• [INSTRUCTIONS TO FOLLOW]:
Pull every line containing "modes" from the data.

• [TASK INPUT]:
—————

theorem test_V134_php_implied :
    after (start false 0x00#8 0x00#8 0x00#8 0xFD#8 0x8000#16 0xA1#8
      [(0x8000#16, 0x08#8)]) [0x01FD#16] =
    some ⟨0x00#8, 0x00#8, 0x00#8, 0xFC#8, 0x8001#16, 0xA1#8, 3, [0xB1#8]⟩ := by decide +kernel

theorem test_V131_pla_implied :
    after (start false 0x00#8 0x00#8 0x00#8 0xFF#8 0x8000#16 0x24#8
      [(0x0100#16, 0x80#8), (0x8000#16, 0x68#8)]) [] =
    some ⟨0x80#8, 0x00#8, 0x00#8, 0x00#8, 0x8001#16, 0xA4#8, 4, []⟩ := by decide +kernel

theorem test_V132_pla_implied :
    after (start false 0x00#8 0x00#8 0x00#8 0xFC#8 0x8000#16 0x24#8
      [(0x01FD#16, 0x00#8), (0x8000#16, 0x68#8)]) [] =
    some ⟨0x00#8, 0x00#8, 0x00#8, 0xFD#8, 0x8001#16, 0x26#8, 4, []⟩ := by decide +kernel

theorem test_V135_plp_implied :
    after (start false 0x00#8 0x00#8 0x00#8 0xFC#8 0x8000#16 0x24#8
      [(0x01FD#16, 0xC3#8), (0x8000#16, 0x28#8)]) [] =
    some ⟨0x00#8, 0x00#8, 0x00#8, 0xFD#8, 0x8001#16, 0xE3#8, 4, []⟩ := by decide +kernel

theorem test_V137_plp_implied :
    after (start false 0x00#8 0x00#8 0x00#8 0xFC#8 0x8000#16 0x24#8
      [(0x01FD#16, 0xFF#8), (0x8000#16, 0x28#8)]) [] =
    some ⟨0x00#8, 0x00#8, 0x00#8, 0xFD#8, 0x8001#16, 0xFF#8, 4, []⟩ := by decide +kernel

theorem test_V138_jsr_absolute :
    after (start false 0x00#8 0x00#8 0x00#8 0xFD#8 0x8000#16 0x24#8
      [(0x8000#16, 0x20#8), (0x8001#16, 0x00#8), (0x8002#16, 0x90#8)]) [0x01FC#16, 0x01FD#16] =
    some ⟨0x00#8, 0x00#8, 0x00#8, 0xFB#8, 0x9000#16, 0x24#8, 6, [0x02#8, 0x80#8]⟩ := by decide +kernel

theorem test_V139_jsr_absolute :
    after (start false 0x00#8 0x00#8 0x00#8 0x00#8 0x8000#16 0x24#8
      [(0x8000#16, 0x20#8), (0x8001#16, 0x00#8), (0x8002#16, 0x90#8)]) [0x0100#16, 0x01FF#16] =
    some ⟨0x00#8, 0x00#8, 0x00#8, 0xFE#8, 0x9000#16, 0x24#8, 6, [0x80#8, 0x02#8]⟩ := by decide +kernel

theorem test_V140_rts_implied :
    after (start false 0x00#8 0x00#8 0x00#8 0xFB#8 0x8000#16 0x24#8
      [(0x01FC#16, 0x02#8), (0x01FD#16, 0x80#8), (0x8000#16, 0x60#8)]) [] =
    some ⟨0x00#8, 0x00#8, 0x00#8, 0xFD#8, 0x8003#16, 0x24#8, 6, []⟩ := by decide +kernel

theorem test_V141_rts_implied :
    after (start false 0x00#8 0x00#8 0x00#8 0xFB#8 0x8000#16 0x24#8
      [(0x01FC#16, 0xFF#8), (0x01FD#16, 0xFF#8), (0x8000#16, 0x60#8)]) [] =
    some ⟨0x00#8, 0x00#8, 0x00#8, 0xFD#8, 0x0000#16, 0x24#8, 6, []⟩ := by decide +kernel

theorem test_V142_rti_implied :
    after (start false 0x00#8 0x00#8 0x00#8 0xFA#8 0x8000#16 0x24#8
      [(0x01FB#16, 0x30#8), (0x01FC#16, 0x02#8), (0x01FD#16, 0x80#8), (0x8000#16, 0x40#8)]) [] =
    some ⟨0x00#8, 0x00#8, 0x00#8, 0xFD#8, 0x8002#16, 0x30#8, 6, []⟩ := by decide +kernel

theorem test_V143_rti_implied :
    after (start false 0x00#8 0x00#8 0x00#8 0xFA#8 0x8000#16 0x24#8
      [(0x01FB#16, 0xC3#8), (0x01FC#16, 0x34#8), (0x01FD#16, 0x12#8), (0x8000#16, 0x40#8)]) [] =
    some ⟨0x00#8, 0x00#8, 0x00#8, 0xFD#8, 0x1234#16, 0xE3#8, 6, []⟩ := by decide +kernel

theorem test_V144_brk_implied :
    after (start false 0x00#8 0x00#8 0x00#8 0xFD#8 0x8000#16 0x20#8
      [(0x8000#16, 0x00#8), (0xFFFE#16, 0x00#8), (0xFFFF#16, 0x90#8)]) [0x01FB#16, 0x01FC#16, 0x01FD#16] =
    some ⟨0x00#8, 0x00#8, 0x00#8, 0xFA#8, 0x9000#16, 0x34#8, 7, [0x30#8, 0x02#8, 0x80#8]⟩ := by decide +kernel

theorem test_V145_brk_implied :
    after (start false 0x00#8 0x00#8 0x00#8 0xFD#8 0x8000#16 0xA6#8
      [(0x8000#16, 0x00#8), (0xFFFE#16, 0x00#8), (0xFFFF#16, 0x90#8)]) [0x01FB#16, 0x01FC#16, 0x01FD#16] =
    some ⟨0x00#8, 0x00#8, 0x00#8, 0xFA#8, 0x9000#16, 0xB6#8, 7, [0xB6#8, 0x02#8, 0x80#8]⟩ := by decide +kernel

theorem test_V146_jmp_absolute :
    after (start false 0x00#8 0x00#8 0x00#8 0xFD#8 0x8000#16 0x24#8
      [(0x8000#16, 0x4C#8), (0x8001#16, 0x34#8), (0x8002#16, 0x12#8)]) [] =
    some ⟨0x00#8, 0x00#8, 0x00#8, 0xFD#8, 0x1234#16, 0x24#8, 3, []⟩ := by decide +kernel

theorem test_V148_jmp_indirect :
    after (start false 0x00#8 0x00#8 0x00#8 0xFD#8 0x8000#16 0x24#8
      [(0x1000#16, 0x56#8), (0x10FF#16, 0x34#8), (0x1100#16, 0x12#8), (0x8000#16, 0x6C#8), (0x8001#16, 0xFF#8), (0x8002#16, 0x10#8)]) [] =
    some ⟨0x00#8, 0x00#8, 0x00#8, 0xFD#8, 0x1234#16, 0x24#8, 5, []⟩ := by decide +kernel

—————

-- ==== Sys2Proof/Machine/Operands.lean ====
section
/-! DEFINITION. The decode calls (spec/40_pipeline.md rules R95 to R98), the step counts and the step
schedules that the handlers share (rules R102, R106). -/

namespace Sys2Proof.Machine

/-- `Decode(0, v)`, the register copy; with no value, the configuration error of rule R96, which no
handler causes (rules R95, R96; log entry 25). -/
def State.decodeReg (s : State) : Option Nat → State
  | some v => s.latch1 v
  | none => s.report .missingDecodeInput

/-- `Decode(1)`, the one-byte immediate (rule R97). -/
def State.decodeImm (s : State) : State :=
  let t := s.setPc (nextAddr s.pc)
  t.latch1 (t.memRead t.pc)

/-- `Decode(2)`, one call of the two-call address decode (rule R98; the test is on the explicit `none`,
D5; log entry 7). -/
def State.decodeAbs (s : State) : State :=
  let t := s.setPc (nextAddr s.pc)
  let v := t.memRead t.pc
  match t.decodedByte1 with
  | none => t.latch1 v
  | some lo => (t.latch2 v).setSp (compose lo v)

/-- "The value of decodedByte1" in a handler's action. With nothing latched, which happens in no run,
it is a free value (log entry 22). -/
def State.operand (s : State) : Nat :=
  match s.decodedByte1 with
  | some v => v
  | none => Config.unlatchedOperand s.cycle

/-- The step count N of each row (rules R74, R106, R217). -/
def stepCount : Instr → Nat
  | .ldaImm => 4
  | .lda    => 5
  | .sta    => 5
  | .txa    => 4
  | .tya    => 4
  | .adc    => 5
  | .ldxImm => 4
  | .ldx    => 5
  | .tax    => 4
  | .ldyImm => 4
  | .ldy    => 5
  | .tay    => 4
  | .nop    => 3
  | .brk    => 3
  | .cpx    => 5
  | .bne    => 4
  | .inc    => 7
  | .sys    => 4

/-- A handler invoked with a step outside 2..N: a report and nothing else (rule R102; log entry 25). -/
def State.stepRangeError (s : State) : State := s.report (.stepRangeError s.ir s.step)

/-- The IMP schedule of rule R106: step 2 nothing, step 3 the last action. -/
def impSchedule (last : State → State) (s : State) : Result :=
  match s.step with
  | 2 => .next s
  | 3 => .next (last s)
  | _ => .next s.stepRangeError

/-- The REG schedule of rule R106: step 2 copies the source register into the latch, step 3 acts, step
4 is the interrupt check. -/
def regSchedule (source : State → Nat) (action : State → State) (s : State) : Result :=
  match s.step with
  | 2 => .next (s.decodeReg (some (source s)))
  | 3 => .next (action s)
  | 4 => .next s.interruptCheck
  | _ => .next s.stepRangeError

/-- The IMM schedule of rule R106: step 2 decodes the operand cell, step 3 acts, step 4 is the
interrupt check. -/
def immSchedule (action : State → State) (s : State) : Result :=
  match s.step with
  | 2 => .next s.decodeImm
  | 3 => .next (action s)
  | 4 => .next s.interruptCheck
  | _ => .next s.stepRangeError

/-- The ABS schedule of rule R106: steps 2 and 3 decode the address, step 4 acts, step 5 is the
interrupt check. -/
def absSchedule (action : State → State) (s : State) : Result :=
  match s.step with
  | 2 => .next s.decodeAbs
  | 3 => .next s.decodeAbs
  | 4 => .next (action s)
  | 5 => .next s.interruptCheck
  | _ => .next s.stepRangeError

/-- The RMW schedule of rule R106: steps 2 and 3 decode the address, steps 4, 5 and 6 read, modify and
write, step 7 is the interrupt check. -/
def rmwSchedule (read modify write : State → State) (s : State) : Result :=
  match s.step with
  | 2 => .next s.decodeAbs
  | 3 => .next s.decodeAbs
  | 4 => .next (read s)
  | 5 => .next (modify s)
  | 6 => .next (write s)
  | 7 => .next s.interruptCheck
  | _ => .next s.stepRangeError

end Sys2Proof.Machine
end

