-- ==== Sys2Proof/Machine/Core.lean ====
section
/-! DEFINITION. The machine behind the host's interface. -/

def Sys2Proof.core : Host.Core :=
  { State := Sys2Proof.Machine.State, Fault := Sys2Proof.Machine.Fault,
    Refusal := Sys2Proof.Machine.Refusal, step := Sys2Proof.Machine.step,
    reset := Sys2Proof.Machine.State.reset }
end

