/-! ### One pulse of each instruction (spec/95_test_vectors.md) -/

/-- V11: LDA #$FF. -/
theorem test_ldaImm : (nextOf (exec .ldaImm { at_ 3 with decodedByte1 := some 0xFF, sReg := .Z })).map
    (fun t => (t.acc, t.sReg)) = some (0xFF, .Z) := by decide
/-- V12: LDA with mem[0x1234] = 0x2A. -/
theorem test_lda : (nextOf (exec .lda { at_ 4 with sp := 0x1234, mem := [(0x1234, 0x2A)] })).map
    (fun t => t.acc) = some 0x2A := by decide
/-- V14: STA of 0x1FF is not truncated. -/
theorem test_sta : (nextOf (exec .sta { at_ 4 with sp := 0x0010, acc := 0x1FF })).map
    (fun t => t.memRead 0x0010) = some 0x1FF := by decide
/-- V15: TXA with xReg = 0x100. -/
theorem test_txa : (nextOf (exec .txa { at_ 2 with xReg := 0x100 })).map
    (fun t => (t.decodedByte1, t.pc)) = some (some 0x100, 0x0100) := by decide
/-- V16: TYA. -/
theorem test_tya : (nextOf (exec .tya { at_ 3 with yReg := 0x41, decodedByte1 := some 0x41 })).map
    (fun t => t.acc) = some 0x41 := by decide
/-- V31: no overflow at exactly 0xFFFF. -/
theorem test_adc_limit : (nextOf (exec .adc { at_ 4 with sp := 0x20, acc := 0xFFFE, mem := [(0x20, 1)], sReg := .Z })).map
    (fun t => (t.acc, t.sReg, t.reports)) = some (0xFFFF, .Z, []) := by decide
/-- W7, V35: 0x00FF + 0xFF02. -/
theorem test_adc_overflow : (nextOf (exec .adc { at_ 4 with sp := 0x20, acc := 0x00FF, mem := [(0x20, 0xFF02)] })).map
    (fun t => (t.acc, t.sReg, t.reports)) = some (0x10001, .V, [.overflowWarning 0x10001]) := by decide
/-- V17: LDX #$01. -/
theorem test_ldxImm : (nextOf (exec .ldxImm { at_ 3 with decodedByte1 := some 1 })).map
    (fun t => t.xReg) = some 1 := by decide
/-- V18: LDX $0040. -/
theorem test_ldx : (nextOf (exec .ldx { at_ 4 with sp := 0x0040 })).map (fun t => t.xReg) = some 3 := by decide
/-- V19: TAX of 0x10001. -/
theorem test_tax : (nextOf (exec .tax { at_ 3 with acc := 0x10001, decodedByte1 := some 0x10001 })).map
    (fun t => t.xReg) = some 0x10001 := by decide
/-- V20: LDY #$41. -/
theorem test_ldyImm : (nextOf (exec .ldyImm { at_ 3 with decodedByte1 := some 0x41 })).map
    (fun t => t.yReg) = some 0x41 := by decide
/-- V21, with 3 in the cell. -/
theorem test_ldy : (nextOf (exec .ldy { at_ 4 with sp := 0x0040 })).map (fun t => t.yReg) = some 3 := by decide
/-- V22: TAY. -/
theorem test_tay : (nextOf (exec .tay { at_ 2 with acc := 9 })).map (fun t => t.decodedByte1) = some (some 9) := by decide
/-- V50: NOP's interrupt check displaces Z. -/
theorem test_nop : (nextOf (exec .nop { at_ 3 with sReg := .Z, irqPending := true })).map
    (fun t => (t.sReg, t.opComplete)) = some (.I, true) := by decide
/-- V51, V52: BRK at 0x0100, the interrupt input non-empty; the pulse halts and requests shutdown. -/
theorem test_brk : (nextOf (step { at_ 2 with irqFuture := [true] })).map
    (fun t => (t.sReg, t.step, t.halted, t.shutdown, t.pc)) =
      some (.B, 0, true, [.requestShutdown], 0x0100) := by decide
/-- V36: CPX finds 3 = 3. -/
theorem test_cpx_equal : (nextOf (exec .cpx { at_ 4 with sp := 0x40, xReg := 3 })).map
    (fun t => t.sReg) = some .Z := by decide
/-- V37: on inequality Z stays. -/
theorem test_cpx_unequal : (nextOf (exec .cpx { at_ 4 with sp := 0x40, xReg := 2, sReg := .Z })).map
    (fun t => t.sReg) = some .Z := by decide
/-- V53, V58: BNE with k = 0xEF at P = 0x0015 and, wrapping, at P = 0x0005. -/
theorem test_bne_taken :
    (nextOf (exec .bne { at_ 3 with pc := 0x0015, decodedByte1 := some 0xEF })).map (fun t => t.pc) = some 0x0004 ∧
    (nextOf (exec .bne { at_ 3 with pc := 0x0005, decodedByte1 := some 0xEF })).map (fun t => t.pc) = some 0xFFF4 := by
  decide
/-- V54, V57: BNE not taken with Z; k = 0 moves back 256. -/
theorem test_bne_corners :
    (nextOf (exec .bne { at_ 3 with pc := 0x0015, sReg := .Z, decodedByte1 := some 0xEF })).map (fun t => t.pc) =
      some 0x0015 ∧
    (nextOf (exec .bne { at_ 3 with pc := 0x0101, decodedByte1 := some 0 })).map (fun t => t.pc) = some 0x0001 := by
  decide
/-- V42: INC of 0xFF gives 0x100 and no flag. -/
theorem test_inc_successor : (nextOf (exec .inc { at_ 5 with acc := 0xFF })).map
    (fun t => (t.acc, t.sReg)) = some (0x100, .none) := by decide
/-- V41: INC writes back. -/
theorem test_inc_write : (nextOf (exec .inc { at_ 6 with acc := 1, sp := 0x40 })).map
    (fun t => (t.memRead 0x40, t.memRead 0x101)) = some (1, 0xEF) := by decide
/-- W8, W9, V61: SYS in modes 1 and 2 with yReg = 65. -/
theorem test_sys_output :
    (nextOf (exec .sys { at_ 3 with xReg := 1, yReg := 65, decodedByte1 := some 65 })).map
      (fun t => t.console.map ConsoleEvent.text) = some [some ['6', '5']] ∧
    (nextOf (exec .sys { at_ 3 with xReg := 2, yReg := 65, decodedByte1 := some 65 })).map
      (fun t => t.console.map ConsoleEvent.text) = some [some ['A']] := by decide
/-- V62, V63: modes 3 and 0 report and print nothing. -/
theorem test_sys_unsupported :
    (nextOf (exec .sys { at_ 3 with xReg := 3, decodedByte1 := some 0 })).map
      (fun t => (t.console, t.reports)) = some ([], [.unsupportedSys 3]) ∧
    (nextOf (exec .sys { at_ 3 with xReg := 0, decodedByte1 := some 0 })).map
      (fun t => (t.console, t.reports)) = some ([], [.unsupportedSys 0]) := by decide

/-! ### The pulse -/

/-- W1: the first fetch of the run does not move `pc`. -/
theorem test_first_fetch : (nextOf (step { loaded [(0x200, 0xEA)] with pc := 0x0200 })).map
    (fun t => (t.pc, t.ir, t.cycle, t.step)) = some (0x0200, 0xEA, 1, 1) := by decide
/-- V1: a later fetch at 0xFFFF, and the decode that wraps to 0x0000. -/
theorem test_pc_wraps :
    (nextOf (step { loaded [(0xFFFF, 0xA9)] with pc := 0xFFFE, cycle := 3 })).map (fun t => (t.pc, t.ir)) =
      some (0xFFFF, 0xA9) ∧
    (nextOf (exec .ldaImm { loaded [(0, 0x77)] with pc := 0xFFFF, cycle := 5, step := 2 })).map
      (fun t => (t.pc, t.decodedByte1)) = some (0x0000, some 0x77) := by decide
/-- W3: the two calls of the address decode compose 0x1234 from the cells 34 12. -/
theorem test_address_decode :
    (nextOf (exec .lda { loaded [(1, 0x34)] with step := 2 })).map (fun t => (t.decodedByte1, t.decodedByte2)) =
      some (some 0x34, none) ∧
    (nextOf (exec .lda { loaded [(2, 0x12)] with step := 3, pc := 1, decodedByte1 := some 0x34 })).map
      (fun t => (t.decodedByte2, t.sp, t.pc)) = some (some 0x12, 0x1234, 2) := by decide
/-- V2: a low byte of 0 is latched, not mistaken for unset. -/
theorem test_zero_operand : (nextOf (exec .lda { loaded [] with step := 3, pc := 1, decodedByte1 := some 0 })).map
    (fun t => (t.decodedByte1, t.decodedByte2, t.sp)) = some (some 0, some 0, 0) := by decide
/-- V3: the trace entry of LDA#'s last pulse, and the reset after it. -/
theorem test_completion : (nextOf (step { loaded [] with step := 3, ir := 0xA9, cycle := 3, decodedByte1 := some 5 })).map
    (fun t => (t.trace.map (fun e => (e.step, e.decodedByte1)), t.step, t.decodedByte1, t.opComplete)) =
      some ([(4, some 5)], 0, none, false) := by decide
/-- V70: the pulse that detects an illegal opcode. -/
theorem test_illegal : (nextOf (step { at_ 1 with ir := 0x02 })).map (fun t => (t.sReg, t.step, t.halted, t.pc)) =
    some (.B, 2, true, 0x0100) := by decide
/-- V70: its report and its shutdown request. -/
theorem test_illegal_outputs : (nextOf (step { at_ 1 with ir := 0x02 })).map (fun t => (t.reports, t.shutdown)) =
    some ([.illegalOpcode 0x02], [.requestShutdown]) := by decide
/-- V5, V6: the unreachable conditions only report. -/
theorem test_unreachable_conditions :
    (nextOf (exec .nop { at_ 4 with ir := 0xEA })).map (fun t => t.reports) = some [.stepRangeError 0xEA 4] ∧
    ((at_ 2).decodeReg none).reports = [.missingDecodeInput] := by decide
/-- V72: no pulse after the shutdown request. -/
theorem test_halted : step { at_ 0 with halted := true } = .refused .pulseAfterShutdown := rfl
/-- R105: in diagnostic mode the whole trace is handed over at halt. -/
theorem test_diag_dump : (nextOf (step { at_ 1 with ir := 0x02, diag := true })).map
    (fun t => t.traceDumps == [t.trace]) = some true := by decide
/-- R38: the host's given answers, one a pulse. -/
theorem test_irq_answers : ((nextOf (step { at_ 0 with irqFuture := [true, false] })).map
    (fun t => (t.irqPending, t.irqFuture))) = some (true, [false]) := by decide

—————

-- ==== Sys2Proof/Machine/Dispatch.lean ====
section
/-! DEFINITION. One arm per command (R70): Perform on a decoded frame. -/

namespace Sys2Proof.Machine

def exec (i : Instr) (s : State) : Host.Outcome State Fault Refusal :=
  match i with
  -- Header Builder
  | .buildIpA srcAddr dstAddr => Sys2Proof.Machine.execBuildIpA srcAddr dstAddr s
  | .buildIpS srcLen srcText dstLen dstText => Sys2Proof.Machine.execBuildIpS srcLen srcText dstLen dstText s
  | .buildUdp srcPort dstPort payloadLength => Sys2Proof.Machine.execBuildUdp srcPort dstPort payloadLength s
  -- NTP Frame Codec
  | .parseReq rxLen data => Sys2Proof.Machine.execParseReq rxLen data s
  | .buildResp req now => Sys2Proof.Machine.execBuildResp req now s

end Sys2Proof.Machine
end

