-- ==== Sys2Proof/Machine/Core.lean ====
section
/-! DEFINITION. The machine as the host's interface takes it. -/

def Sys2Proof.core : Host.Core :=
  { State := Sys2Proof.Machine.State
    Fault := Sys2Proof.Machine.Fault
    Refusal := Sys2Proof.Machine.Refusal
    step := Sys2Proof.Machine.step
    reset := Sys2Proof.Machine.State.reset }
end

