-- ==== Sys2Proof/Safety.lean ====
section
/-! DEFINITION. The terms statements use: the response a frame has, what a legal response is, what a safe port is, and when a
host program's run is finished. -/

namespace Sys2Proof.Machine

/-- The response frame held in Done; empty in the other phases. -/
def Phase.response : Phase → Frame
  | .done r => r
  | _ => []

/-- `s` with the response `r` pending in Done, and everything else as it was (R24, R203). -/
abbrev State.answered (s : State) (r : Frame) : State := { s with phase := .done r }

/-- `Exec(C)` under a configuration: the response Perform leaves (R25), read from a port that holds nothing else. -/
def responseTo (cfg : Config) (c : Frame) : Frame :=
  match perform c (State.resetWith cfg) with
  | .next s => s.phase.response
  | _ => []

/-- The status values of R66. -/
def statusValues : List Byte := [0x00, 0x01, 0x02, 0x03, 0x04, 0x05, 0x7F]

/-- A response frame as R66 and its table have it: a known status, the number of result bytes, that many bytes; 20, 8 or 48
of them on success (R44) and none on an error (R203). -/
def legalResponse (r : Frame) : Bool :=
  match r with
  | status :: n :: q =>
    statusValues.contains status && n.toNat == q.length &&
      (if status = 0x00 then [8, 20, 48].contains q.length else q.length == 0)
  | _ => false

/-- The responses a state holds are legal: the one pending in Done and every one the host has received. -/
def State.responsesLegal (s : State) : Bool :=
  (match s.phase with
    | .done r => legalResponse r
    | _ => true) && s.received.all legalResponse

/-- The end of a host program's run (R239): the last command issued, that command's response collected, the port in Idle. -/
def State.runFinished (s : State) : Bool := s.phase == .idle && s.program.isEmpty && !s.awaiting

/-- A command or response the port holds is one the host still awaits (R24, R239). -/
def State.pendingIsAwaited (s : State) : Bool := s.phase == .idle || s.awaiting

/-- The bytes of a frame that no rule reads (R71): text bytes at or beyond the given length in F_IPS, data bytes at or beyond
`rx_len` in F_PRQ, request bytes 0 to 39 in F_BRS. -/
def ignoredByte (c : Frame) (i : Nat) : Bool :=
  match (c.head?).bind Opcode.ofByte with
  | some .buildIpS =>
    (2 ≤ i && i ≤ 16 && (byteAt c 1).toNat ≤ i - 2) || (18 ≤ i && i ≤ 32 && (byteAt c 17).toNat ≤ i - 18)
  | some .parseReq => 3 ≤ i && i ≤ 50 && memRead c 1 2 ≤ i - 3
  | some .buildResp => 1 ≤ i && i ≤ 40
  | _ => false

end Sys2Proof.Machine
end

—————

• [ANSWER TO THIS EXERCISE]:
/-- W8, W9, V61: SYS in modes 1 and 2 with yReg = 65. -/
/-- V62, V63: modes 3 and 0 report and print nothing. -/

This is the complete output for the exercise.